— Prompt —
Repeat precisely the span of lines below that opens with the line containing "(0x0D03, .exact 0), (0x0D04, .exact" and closes with the line containing "16 * rdle p 2 1))", both included.

● ● ● ● ● ● ●

-- ==== Sys2Proof/Machine/Mailbox.lean ====
section
/-! DEFINITION. Mailbox transport and host links: fetching and checking requests, posting responses, Ethernet, PCI
Express, PTP (chapter 10). -/
namespace Sys2Proof.Machine
open Sys2Proof

/-! ### Request layouts (R317, R318, R323, R324, R332-R345) -/

/-- How the length of a request's payload is fixed: a number, a layout whose own fields fix it, or a range. -/
inductive LenRule where
  | exact (n : Nat)
  | regWrite
  | upTo (n : Nat)
  | entries
  | strings
  | steps
  | nodeData
  | canData
  | bulkWrite
deriving DecidableEq, Repr

/-- The opcodes of a request of the catalogue with their length rules: groups 0x01 to 0x03. -/
def lens1 : List (Nat × LenRule) :=
  [(0x0100, .exact 0), (0x0101, .exact 0), (0x0102, .exact 4), (0x0103, .exact 0), (0x0104, .exact 0), (0x0105, .exact 0),
   (0x0110, .exact 16), (0x0111, .exact 8), (0x0200, .exact 0), (0x0201, .exact 32), (0x0202, .exact 4),
   (0x0203, .exact 36)] ++
  [(0x0300, .exact 4), (0x0301, .exact 4), (0x0302, .exact 4), (0x0303, .exact 4), (0x0304, .exact 0), (0x0305, .exact 4),
   (0x0306, .exact 4), (0x0310, .exact 16), (0x0311, .exact 8), (0x0320, .exact 24), (0x0321, .exact 24),
   (0x0322, .exact 24), (0x0323, .exact 24), (0x0324, .exact 24)] ++
  [(0x0330, .exact 20), (0x0331, .exact 4), (0x0332, .exact 20), (0x0333, .exact 8), (0x0334, .exact 8), (0x0335, .regWrite),
   (0x0340, .strings), (0x0341, .exact 4), (0x0350, .exact 8), (0x0351, .exact 4)]

/-- Groups 0x04 to 0x07. -/
def lens2 : List (Nat × LenRule) :=
  [(0x0400, .exact 0), (0x0401, .bulkWrite), (0x0402, .exact 4), (0x0403, .exact 4), (0x0404, .exact 24), (0x0500, .entries),
   (0x0501, .exact 8), (0x0502, .exact 4), (0x0503, .exact 0), (0x0504, .exact 4), (0x0505, .exact 16), (0x0506, .exact 24),
   (0x0507, .exact 0), (0x0510, .exact 16), (0x0511, .exact 8)] ++
  [(0x0600, .exact 8), (0x0601, .regWrite), (0x0602, .exact 4), (0x0603, .exact 4), (0x0604, .exact 4), (0x0605, .exact 4),
   (0x0606, .exact 8), (0x0610, .exact 16), (0x0611, .exact 8), (0x0620, .exact 52), (0x0621, .exact 8), (0x0622, .steps),
   (0x0623, .exact 4), (0x0700, .exact 8), (0x0701, .regWrite), (0x0702, .exact 4), (0x0703, .exact 0)]

/-- Groups 0x08 to 0x0E. -/
def lens3 : List (Nat × LenRule) :=
  [(0x0800, .exact 4), (0x0801, .exact 4), (0x0802, .exact 4), (0x0803, .exact 4), (0x0804, .exact 8), (0x0805, .nodeData),
   (0x0806, .exact 4), (0x0807, .exact 24), (0x0900, .exact 8), (0x0901, .regWrite), (0x0902, .exact 8), (0x0903, .exact 24),
   (0x0A00, .exact 8), (0x0A01, .regWrite), (0x0A02, .exact 8), (0x0A03, .exact 0), (0x0A04, .exact 4)] ++
  [(0x0B00, .exact 8), (0x0B01, .regWrite), (0x0B02, .canData), (0x0B03, .exact 0), (0x0C00, .exact 0), (0x0C01, .exact 24),
   (0x0C02, .exact 8), (0x0C03, .exact 4), (0x0C04, .exact 4), (0x0D00, .exact 0), (0x0D01, .exact 12), (0x0D02, .bulkWrite),
   (0x0D03, .exact 0), (0x0D04, .exact 8), (0x0D05, .exact 0), (0x0D06, .exact 0), (0x0D07, .exact 8), (0x0D08, .exact 4)] ++
  [(0x0E00, .exact 4), (0x0E01, .exact 0), (0x0E02, .exact 4), (0x0E03, .exact 0), (0x0E04, .upTo 240)]

/-- The length rule of an opcode; none where the catalogue does not list it as a request (R317). -/
def lenRule? (op : Nat) : Option LenRule := ((lens1 ++ lens2 ++ lens3).find? (fun e => decide (e.1 = op))).map Prod.snd

/-- A payload has the length its layout fixes (R318); a bulk write over Ethernet carries its data behind the selector
(R301, log entry 20). -/
def LenRule.fits (r : LenRule) (eth : Bool) (p : List Byte) : Bool :=
  let n := p.length
  match r with
  | .exact k => decide (n = k)
  | .regWrite => decide (8 ≤ n ∧ n = 8 + 4 * rdle p 4 2)
  | .upTo k => decide (n ≤ k)
  | .entries => decide (n % 16 = 0 ∧ 16 ≤ n ∧ n ≤ 240)
  | .strings => decide (8 ≤ n ∧ n = 8 + 4 * rdle p 4 1)
  | .steps => decide (4 ≤ n ∧ n = 4 + (if rdle p 0 1 = 0 then 4 else 16 * rdle p 2 1))
  | .nodeData => decide (8 ≤ n ∧ n = 8 + rdle p 6 2)
  | .canData => decide (8 ≤ n ∧ n = 8 + rdle p 2 1)
  | .bulkWrite => decide (24 ≤ n ∧ (eth = false → n = 24))

/-- Reserved bytes of a payload, as offset and size, by opcode (R322-R345). -/
def reservedBytes (op : Nat) (p : List Byte) : List (Nat × Nat) :=
  match op with
  | 0x0102 => [(1, 3)]
  | 0x0110 | 0x0310 | 0x0510 | 0x0610 | 0x0111 | 0x0311 | 0x0511 | 0x0611 => [(3, 1), (6, 2)]
  | 0x0201 => [(2, 2), (0x0C, 4)]
  | 0x0202 | 0x0341 | 0x0402 | 0x0403 | 0x0502 | 0x0504 | 0x0800 | 0x0802 | 0x0803 | 0x0806 | 0x0D08 | 0x0E02 => [(1, 3)]
  | 0x0203 => [(2, 2)]
  | 0x0302 | 0x0303 | 0x0351 | 0x0602 | 0x0604 | 0x0C04 => [(1, 1)]
  | 0x0330 | 0x0331 | 0x0804 | 0x0805 => [(1, 1)]
  | 0x0332 => [(1, 1), (18, 2)]
  | 0x0333 | 0x0621 => [(1, 1), (5, 3)]
  | 0x0334 | 0x0335 | 0x0600 | 0x0601 | 0x0700 | 0x0701 | 0x0900 | 0x0901 | 0x0A00 | 0x0A01 | 0x0B00 | 0x0B01 => [(6, 2)]
  | 0x0340 => (5, 3) :: (List.range (rdle p 4 1)).map (fun i => (9 + 4 * i, 1))
  | 0x0350 => [(5, 3)]
  | 0x0320 | 0x0321 | 0x0322 | 0x0323 | 0x0324 | 0x0401 | 0x0404 | 0x0807 | 0x0903 | 0x0C01 | 0x0D02 => [(0x11, 1)]
  | 0x0500 => (List.range (p.length / 16)).map (fun i => (16 * i + 14, 2))
  | 0x0501 | 0x0902 => [(1, 3)]
  | 0x0505 => [(1, 7)]
  | 0x0506 => [(0x14, 4)]
  | 0x0603 | 0x0605 | 0x0801 | 0x0C03 | 0x0E00 => [(2, 2)]
  | 0x0606 => [(3, 1), (5, 1)]
  | 0x0620 => [(1, 1), (26, 2), (46, 6)]
  | 0x0622 => (3, 1) :: (if rdle p 0 1 = 0 then [] else
      (List.range (rdle p 2 1)).flatMap (fun i => [(4 + 16 * i + 5, 1), (4 + 16 * i + 13, 3)]))
  | 0x0B02 => [(3, 1)]
  | 0x0C02 => [(5, 3)]
  | 0x0D01 => [(1, 3)]
  | _ => []

/-- Reserved bits within bytes of a payload: offset and mask (R15, R240, R246, R323, R337, R343). -/
def reservedBits (op : Nat) (p : List Byte) : List (Nat × Nat) :=
  match op with
  | 0x0300 | 0x0301 | 0x0305 | 0x0306 => [(3, 0x70)]
  | 0x0335 | 0x0601 | 0x0701 | 0x0901 | 0x0A01 | 0x0B01 =>
    (List.range (p.length - 8)).map (fun j => (8 + j, reservedOf op (rdle p 0 4 + 4 * (j / 4)) (j % 4)))
  | 0x0201 => [(1, 0xFE)]
  | 0x0402 | 0x0403 => [(0, 0xF0)]
  | 0x0500 => (List.range (p.length / 16)).flatMap (fun i => [(16 * i + 12, 0xFE), (16 * i + 13, 0xFF)])
  | 0x0B02 => [(1, 0xF8)]
  | _ => []

/-- The first reserved byte of a payload that is not zero (R10, R272). -/
def firstReserved? (op : Nat) (p : List Byte) : Option Nat :=
  let bad (i : Nat) : Bool := (reservedBytes op p).any (fun r => decide (r.1 ≤ i ∧ i < r.1 + r.2 ∧ rdle p i 1 ≠ 0)) ||
    (reservedBits op p).any (fun r => decide (r.1 = i ∧ rdle p i 1 &&& r.2 ≠ 0))
  (List.range p.length).find? bad

/-! ### The header (R268, R269) -/

/-- A request header's fields. -/
structure Hdr where
  /-- OPCODE. -/
  op : Nat
  /-- TAG. -/
  tag : Nat
  /-- EPOCH. -/
  epoch : Nat
  /-- LEN. -/
  len : Nat
  /-- FLAGS. -/
  flags : Nat
  /-- TENANT. -/
  tenant : Nat
  /-- byte 9, reserved. -/
  rsv : Nat
  /-- STATUS. -/
  status : Nat
  /-- SEQ. -/
  seq : Nat
deriving DecidableEq, Repr

/-- The header that the first 16 bytes of a request spell (R268). -/
def Hdr.of (b : List Byte) : Hdr :=
  ⟨rdle b 0 2, rdle b 2 1, rdle b 3 1, rdle b 4 2, rdle b 6 2, rdle b 8 1, rdle b 9 1, rdle b 0xA 2, rdle b 0xC 4⟩

/-- The request of a header. -/
def Hdr.rq (h : Hdr) (eth : Bool) : Rq := ⟨h.tenant, h.tag, h.epoch, h.flags % 256, eth, if eth then fld h.flags 4 4 else 0⟩

/-- The transport checks of R272 on a request: MALFORMED in its header, then its length and its reserved bytes, then
UNKNOWN_OPCODE, then WRONG_TENANT (page tenant t). -/
def Hdr.check (h : Hdr) (eth : Bool) (t : Nat) (p : List Byte) : Option Refuse :=
  if 240 < h.len then some (malformed 4)
  else if fld h.flags 7 5 ≠ 0 then some (malformed 6)
  else if fld h.flags 15 8 ≠ 0 then some (malformed 7)
  else if h.rsv ≠ 0 then some (malformed 9)
  else if h.status ≠ 0 then some (malformed 0xA)
  else
    match lenRule? h.op with
    | none => some ⟨0x0002, 0, 0⟩
    | some r =>
      if !r.fits eth p then some (malformed 4)
      else
        match firstReserved? h.op p with
        | some o => some (malformed o)
        | none => if h.tenant ≠ t then some ⟨0x0003, 0, t⟩ else none

/-! ### Page registers (R277-R281) -/

/-- (head - tail) mod 65,536 of free-running indices. -/
def ringFill (a b : Nat) : Nat := (a + 65536 - b) % 65536
/-- The response ring is full: RS_FULL (R280). -/
def Page.rsFull (p : Page) : Bool := decide (64 ≤ ringFill p.rsHead p.rsTail)

/-- CNT_B as it stands. -/
def Page.cntB (p : Page) : Nat := p.cntStray * 65536 + p.cntFault
/-- CNT_B is about to count (R9). -/
def Page.markB (p : Page) (clock : Nat) : Page := { p with cntBOld := noteOld clock p.cntBOld p.cntB }

/-- A ring fault: RQ_FAULT, its count and its event (R281). -/
def State.ringFault (s : State) (t : Nat) : State :=
  let p := s.page t
  if p.rqFault then s
  else
    (s.modPage t fun p => { p.markB s.clock with rqFault := true, cntFault := sat16 (p.cntFault + 1) }).raise 0x0145 [t, p.rqHead, p.rqTail]

/-- The host may write the registers of the endpoint: the link is up and the function is not in D3hot (R303). -/
def State.hostWrites (s : State) : Bool := s.sys.pcieUp && !s.sys.d3

/-- RQ_TAIL is written; more than 64 slots ahead is a ring fault (R278, R281). -/
def State.setRqTail (s : State) (t v : Nat) : State :=
  let s1 := s.modPage t fun p => { p with rqTail := v % 65536 }
  let p := s1.page t
  s1.when (p.rqEn && decide (64 < ringFill p.rqTail p.rqHead)) (·.ringFault t)

/-- RS_TAIL is written; a ring more than full is a ring fault (R278, R281). -/
def State.setRsTail (s : State) (t v : Nat) : State :=
  let s1 := s.modPage t fun p => { p with rsTail := v % 65536 }
  let p := s1.page t
  s1.when (p.rsEn && decide (64 < ringFill p.rsHead p.rsTail)) (·.ringFault t)

/-- The current epoch changes: outstanding tags and stored responses belong to the old one (R273, R291). -/
def State.setEpoch (s : State) (t v : Nat) : State :=
  s.modPage t fun p => if p.epoch = v % 256 then p else { p with epoch := v % 256, outstanding := [], stored := [] }

/-- RQ_EN is set (R278). -/
def Page.enableRq (p : Page) : Page := if p.rqEn then p else { p with rqEn := true, rqHead := 0, rqTail := 0, rqFault := false }
/-- RS_EN is set (R278). -/
def Page.enableRs (p : Page) : Page := if p.rsEn then p else { p with rsEn := true, rsHead := 0, rsTail := 0, seq := 0 }

/-- TEN_CTL is written (R278). -/
def Page.setCtl (p : Page) (v : Nat) : Page :=
  let p1 := if v.testBit 0 then p.enableRq else { p with rqEn := false }
  if v.testBit 1 then p1.enableRs else { p1 with rsEn := false }

/-- IRQ_MOD is written: COUNT outside 1…64 leaves the field unchanged (R278). -/
def irqModWrite (old : BitVec 32) (v : Nat) : BitVec 32 :=
  let c := if 1 ≤ fld v 22 16 ∧ fld v 22 16 ≤ 64 then fld v 22 16 else wfld old 22 16
  BitVec.ofNat 32 (flag (v.testBit 31) 31 + c * 65536 + fld v 15 0)

/-- The vector's message is sent (R282). -/
def Page.message (p : Page) : Page := { p with irqs := p.irqs + 1, irqPend := 0, irqSince := none }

● ● ● ● ● ● ●

— Solution for this problem —
   (0x0D03, .exact 0), (0x0D04, .exact 8), (0x0D05, .exact 0), (0x0D06, .exact 0), (0x0D07, .exact 8), (0x0D08, .exact 4)] ++
  [(0x0E00, .exact 4), (0x0E01, .exact 0), (0x0E02, .exact 4), (0x0E03, .exact 0), (0x0E04, .upTo 240)]

/-- The length rule of an opcode; none where the catalogue does not list it as a request (R317). -/
def lenRule? (op : Nat) : Option LenRule := ((lens1 ++ lens2 ++ lens3).find? (fun e => decide (e.1 = op))).map Prod.snd

/-- A payload has the length its layout fixes (R318); a bulk write over Ethernet carries its data behind the selector
(R301, log entry 20). -/
def LenRule.fits (r : LenRule) (eth : Bool) (p : List Byte) : Bool :=
  let n := p.length
  match r with
  | .exact k => decide (n = k)
  | .regWrite => decide (8 ≤ n ∧ n = 8 + 4 * rdle p 4 2)
  | .upTo k => decide (n ≤ k)
  | .entries => decide (n % 16 = 0 ∧ 16 ≤ n ∧ n ≤ 240)
  | .strings => decide (8 ≤ n ∧ n = 8 + 4 * rdle p 4 1)
  | .steps => decide (4 ≤ n ∧ n = 4 + (if rdle p 0 1 = 0 then 4 else 16 * rdle p 2 1))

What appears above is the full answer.